- Born: July 3, 1902 Manhattan, New York, U.S.
- Died: July 31, 1971 (aged 69) Seattle, Washington, U.S.
- Education: Columbia University
- Occupations: Anthropologist, folklorist
- Years active: 1928–1971
- Employer: University of Washington
- Known for: Anthropological and linguistic fieldwork with indigenous peoples of Oregon
- Spouse: Elizabeth Jacobs (married 1931–1971)

= Melville Jacobs =

American anthropologist (1902–1971)

Melville Jacobs (July 3, 1902 – July 31, 1971) was an American anthropologist and folklorist known for his work preserving indigenous cultures and languages of the Pacific Northwest. Jacobs was a doctoral student of Franz Boas, a German-American anthropologist and ethnomusicologist who did fieldwork with the Chinookan Peoples. After his time in the field, Jacobs joined the faculty of the University of Washington in 1928 and remained there until his death in 1971. During the McCarthy Era, Jacobs was targeted for his left-wing political activism and his association with the Communist Party USA (CPUSA).

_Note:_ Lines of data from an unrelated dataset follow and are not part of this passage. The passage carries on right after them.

/-- COPY of one row of 4097 bytes from 0x100000 to 0x20F000, whose last byte lies in the 64 KiB page as well. -/
def copy : Cmd :=
  { launch with blocks := [0x10] ++ List.replicate 19 0 ++ leBytes 4 1 ++ leBytes 4 4097 ++ List.replicate 4 0 ++ leBytes 8 0x100000
      ++ leBytes 8 0x20F000 ++ List.replicate 16 0 }

/-- The machine with that COPY at work, the 64 KiB page not writable. -/
def copying : State := { ctxs := [(1, { st := .active, owner := 1, maps := pages false })], cmds := [copy] }

/-- The mapping that holds the source. -/
def source : Mapping := { va := 0x100000, writable := true, target := 0x10020000000 }

/-- The mapping that holds the destination's first byte, and all of the destination. -/
def destination : Mapping := { va := 0x200000, big := true, writable := true, target := 0x10040000000 }

theorem copy_row : cpConvert copy = false ∧ body copy 20 4 = 1 ∧ body copy 24 4 = 4097 ∧ body copy 32 8 = 0x100000 ∧
    body copy 40 8 = 0x20F000 := by decide +kernel

theorem copy_works : copying.working 7 0x10 0 cpUsed copy ∧ cpLegal copy = true := by decide +kernel

theorem copy_pages : translate copying copy.ctx 0x100000 false = some source ∧ translate copying copy.ctx 0x20F000 true = some destination ∧
    overlap (extentsOf copying copy.ctx (cpRuns copy).1) (extentsOf copying copy.ctx (cpRuns copy).2) = false := by decide +kernel

/-- The COPY ends with TRANSLATION_FAULT. -/
theorem copy_faults {t : State} (h : exec (.copy 7) copying = .next t) : (findCmd t 7).map (·.status) = some 0x0020 := by
  have faults : (match exec (.copy 7) copying with
      | .next t => decide ((findCmd t 7).map (·.status) = some 0x0020)
      | _ => false) = true := by decide +kernel
  rw [h] at faults
  exact of_decide_eq_true faults

end Sys2Proof.Machine.Overlap

namespace Sys2Proof.Machine
open Overlap

/-- Refutes O19: a COPY of 4097 bytes to a 2 MiB page that is writable as a whole ends with TRANSLATION_FAULT, at a 64 KiB mapping that
holds its last address and may not be written. -/
theorem not_moversMoveTheirBytes : ¬ Obligations.MoversMoveTheirBytes := by
  unfold Obligations.MoversMoveTheirBytes
  rintro ⟨plain, -⟩
  obtain ⟨convert, rows, n, src, dst⟩ := copy_row
  obtain ⟨works, legal⟩ := copy_works
  obtain ⟨sourcePage, destinationPage, apart⟩ := copy_pages
  have alone : copying.alone 7 := by
    refine ⟨rfl, fun d hd _ => ?_⟩
    obtain rfl := List.mem_singleton.mp hd
    rfl
  have healthy : ∀ x, Tbl.get .normal copying.pow.chans x ≠ .degraded := fun _ => ChanState.noConfusion
  have copied := plain copying 7 copy source destination works legal alone convert rows
  simp only [n, src, dst] at copied
  obtain ⟨t, he, ⟨d, found, -, ok, -⟩, -⟩ :=
    copied (by decide) rfl healthy rfl rfl sourcePage rfl (by decide) destinationPage rfl (by decide) apart
  have fault := copy_faults he
  rw [found, Option.map_some, ok] at fault
  exact absurd fault (by decide)

end Sys2Proof.Machine
end

section
/-!
Work of the vector cores that notes events which do not trap: the rules by which it is put together, and what an instruction row with
such work comes to. They extend the rules of `Turns`, whose work notes no event.
-/
namespace Sys2Proof.Machine

/-- Work of a core that turns r into r' and sets the ARITH_STICKY bits b, under a mode word of its context: without a trap, a stop or a
remote access, and with nothing else changed but the core table's entry and the warnings. -/
def Notes (mode : BitVec 32) (key : Nat) (act : EngM Unit) (r r' : Core) (b : W64) : Prop :=
  ∀ e : Eng, e.trap = none → (getCtx e.s e.ctx).arithMode = mode → Tbl.find? e.s.cores key = some r →
    ∃ cs ws, act e = .ok () { e with s := { e.s with cores := cs }, sticky := e.sticky ||| b, warns := ws } ∧
      Tbl.find? cs key = some r' ∧ ∀ j, j ≠ key → Tbl.find? cs j = Tbl.find? e.s.cores j

/-- The same, whatever sticky bits it sets. -/
def Runs (mode : BitVec 32) (key : Nat) (act : EngM Unit) (r r' : Core) : Prop := ∃ b, Notes mode key act r r' b

/-- Work without events. -/
theorem Turns.notes {key : Nat} {act : EngM Unit} {r r' : Core} (h : Turns key act r r') (mode : BitVec 32) :
    Notes mode key act r r' 0 := by
  intro e ht _ hr
  obtain ⟨cs, ha, hf⟩ := h e ht hr
  exact ⟨cs, e.warns, by simp [ha], hf⟩

theorem Turns.runs {key : Nat} {act : EngM Unit} {r r' : Core} (h : Turns key act r r') (mode : BitVec 32) : Runs mode key act r r' :=
  ⟨0, h.notes mode⟩

section
variable {mode : BitVec 32} {key : Nat} {act act' : EngM Unit} {r r' r'' : Core} {b b' : W64}

theorem Notes.runs (h : Notes mode key act r r' b) : Runs mode key act r r' := ⟨b, h⟩

theorem Notes.bind (h : Notes mode key act r r' b) (h' : Notes mode key act' r' r'' b') :
    Notes mode key (act >>= fun _ => act') r r'' (b ||| b') := by
  intro e ht hm hr
  obtain ⟨cs, ws, ha, hf, ho⟩ := h e ht hm hr
  obtain ⟨cs', ws', ha', hf', ho'⟩ :=
    h' { e with s := { e.s with cores := cs }, sticky := e.sticky ||| b, warns := ws } ht hm hf
  refine ⟨cs', ws', ?_, hf', fun j hj => (ho' j hj).trans (ho j hj)⟩
  simp only [Bind.bind, EStateM.bind, ha, ha', BitVec.or_assoc]

theorem Runs.bind (h : Runs mode key act r r') (h' : Runs mode key act' r' r'') : Runs mode key (act >>= fun _ => act') r r'' := by
  obtain ⟨b, h⟩ := h
  obtain ⟨b', h'⟩ := h'
  exact ⟨b ||| b', h.bind h'⟩

/-- Work may begin by reading the core. -/
theorem notes_myCore {x : Vx} {f : Core → EngM Unit} (h : Notes mode x.key (f r) r r' b) :
    Notes mode x.key (myCore x >>= f) r r' b := by
  intro e ht hm hr
  obtain ⟨cs, ws, ha, hf⟩ := h e ht hm hr
  refine ⟨cs, ws, ?_, hf⟩
  rw [← getCore_find hr] at ha
  exact ha

theorem runs_myCore {x : Vx} {f : Core → EngM Unit} (h : Runs mode x.key (f r) r r') : Runs mode x.key (myCore x >>= f) r r' :=
  h.imp fun _ h => notes_myCore h

/-- Work may begin by reading the mode word. -/
theorem notes_getMode {f : BitVec 32 → EngM Unit} (h : Notes mode key (f mode) r r' b) : Notes mode key (getMode >>= f) r r' b := by
  intro e ht hm hr
  obtain ⟨cs, ws, ha, hf⟩ := h e ht hm hr
  refine ⟨cs, ws, ?_, hf⟩
  rw [← hm] at ha
  exact ha

theorem runs_getMode {f : BitVec 32 → EngM Unit} (h : Runs mode key (f mode) r r') : Runs mode key (getMode >>= f) r r' :=
  h.imp fun _ h => notes_getMode h

/-- R88, R98: an event that does not trap sets its sticky bits. -/
theorem notes_coreEv {x : Vx} {i role : Nat} {ev : Ev} (h : evTrap mode 0 i role x.lane ev = none) :
    Notes mode x.key (coreEv x i role ev) r r (evSticky mode ev) := by
  intro e ht hm hr
  refine ⟨e.s.cores, e.warns ||| evWarn ev, ?_, hr, fun _ _ => rfl⟩
  change EStateM.Result.ok () { e with sticky := _, warns := _, trap := _ } = _
  simp only [hm, h, ht, firstTrap]

/-- R147: an event that does not trap, then a write. -/
theorem notes_event {x : Vx} {i role : Nat} {ev : Ev} (h : evTrap mode 0 i role x.lane ev = none) (hw : Turns x.key act r r') :
    Notes mode x.key (coreEv x i role ev >>= fun _ => act) r r' (evSticky mode ev) :=
  (BitVec.or_zero (x := evSticky mode ev)) ▸ (notes_coreEv h).bind (hw.notes mode)

/-- A scalar instruction whose events do not trap. -/
theorem notes_scalarDo {x : Vx} {work : Core → EngM Unit} (h : Notes mode x.key (work r) r r' b) :
    Notes mode x.key (scalarDo x work) r { r' with pc := r'.pc + 4 } b := by
  have done := (turns_stopTrap x.key 0 r').bind (turns_setCore x (fun c => { c with pc := c.pc + 4 }) r')
  exact (BitVec.or_zero (x := b)) ▸ notes_myCore (h.bind (done.notes mode))

end

/-- What the commit of a core's work without remote writes leaves of the contexts: the sticky bits (R88). -/
theorem coreCommit_ctxs {e : Eng} (h : e.wr = []) (x : Vx) : (coreCommit x e).ctxs = (orSticky e.ctx e.sticky e.s).ctxs := by
  unfold coreCommit
  rw [engCommit_of_wr_nil h]
  dsimp only
  rw [apply_ite State.ctxs, modCore_ctxs, ite_self]
  rfl

theorem runCore_eq_coreCommit {x : Vx} {ctx : Nat} {work : EngM Unit} {u : State} {e : Eng}
    (h : work { s := u, ctx := ctx, owner := 2 * x.k } = .ok () e) : runCore x ctx work u = coreCommit x e := by
  unfold runCore
  rw [h]

/-- An instruction row whose work turns the core that fetched it into r' and sets the sticky bits b of its context. -/
theorem coreNow_of_notes {s u : State} {b c code w : Nat} {d : Cmd} {r r' : Core} {work : Vx → EngM Unit} {bits : W64}
    (h : s.fetches u b c code w d) (hr : Tbl.find? u.cores (b * 64 + c) = some r)
    (hw : Notes (getCtx u d.ctx).arithMode (b * 64 + c) (work (s.vx b c w d)) r r' bits) :
    u.coreNow (coreRow b c code work s) b c r' ∧
      (getCtx (coreRow b c code work s) d.ctx).sticky = (getCtx u d.ctx).sticky ||| bits := by
  obtain ⟨cs, ws, ha, hf, ho⟩ := hw { s := u, ctx := d.ctx, owner := 2 * d.k } rfl rfl hr
  rw [coreRow_fetches h]
  refine ⟨runCore_ok (x := s.vx b c w d) ha rfl hf rfl rfl rfl ho, ?_⟩
  rw [runCore_eq_coreCommit (x := s.vx b c w d) ha, getCtx_congr (coreCommit_ctxs rfl _), getCtx_orSticky, if_pos rfl]
  exact congrArg ((getCtx u d.ctx).sticky ||| ·) BitVec.zero_or

end Sys2Proof.Machine
end

section
/-!
The scalar floating-point instructions (O27).
-/
namespace Sys2Proof.Machine

/-- R144: an FP64 result fills the register. -/
theorem floatReg_of_fp64 {w : Nat} (h : wFunc w < 32) (op : Nat) (regs : List Nat) (code : Nat) :
    floatReg (sfpFmt w) op regs code = BitVec.ofNat 64 code := by
  rw [sfpFmt, if_pos h]
  rfl

/-- R144, log entry 21: an FP32 result fills the low half of the register. -/
theorem floatReg_low_of_fp32 {w : Nat} (h : 32 ≤ wFunc w) (op : Nat) (regs : List Nat) (code : Nat) :
    (floatReg (sfpFmt w) op regs code).setWidth 32 = BitVec.ofNat 32 code := by
  rw [sfpFmt, if_neg (Nat.not_lt.mpr h)]
  exact BitVec.setWidth_append_eq_right

section
variable {s u : State} {b c code w : Nat} {d : Cmd} {r : Core} {ev : Ev}

/-- R144, R147: a scalar instruction that notes an event and writes one value to sd. -/
theorem coreNow_scalarEvent {work : Vx → Core → EngM Unit} {v : W64} (h : s.fetches u b c code w d)
    (hr : Tbl.find? u.cores (b * 64 + c) = some r)
    (hw : Notes (getCtx u d.ctx).arithMode (b * 64 + c) (work (s.vx b c w d) r) r (Core.setS (wD w) v r)
      (evSticky (getCtx u d.ctx).arithMode ev)) :
    u.coreNow (coreRow b c code (fun x => scalarDo x (work x)) s) b c { Core.setS (wD w) v r with pc := r.pc + 4 } ∧
      (getCtx (coreRow b c code (fun x => scalarDo x (work x)) s) d.ctx).sticky =
        (getCtx u d.ctx).sticky ||| evSticky (getCtx u d.ctx).arithMode ev := by
  rw [← setS_pc (wD w) v r]
  exact coreNow_of_notes h hr (notes_scalarDo (x := s.vx b c w d) hw)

== Education and personal life ==
Jacobs graduated with his bachelor's degree from the City College of New York in 1922. He went on to receive a master's degree in American history from Columbia University in 1923 and a doctorate in anthropology from Columbia in 1931. After studying under Franz Boas at Columbia, Jacobs went on to do linguistic and anthropologic fieldwork with tribes in the state of Oregon. His fieldwork was funded six months at a time by Boas between the years of 1928 and 1936.

During his years of study, Jacobs met Elizabeth Derr and would go on to marry her on the 3rd of January 1931. He mentored her in the field of anthropology and she went on to do her own work with the Tillamook people after accompanying Melville on his research trips in 1933.

Jacobs was a fellow of the American Anthropological Association and an associate editor of the American Anthropologist under Ralph Linton from 1939-1944. He was president of the American Folklore Society from 1963-1964 and served as their delegate to the American Council of Learned Societies from 1966-1968.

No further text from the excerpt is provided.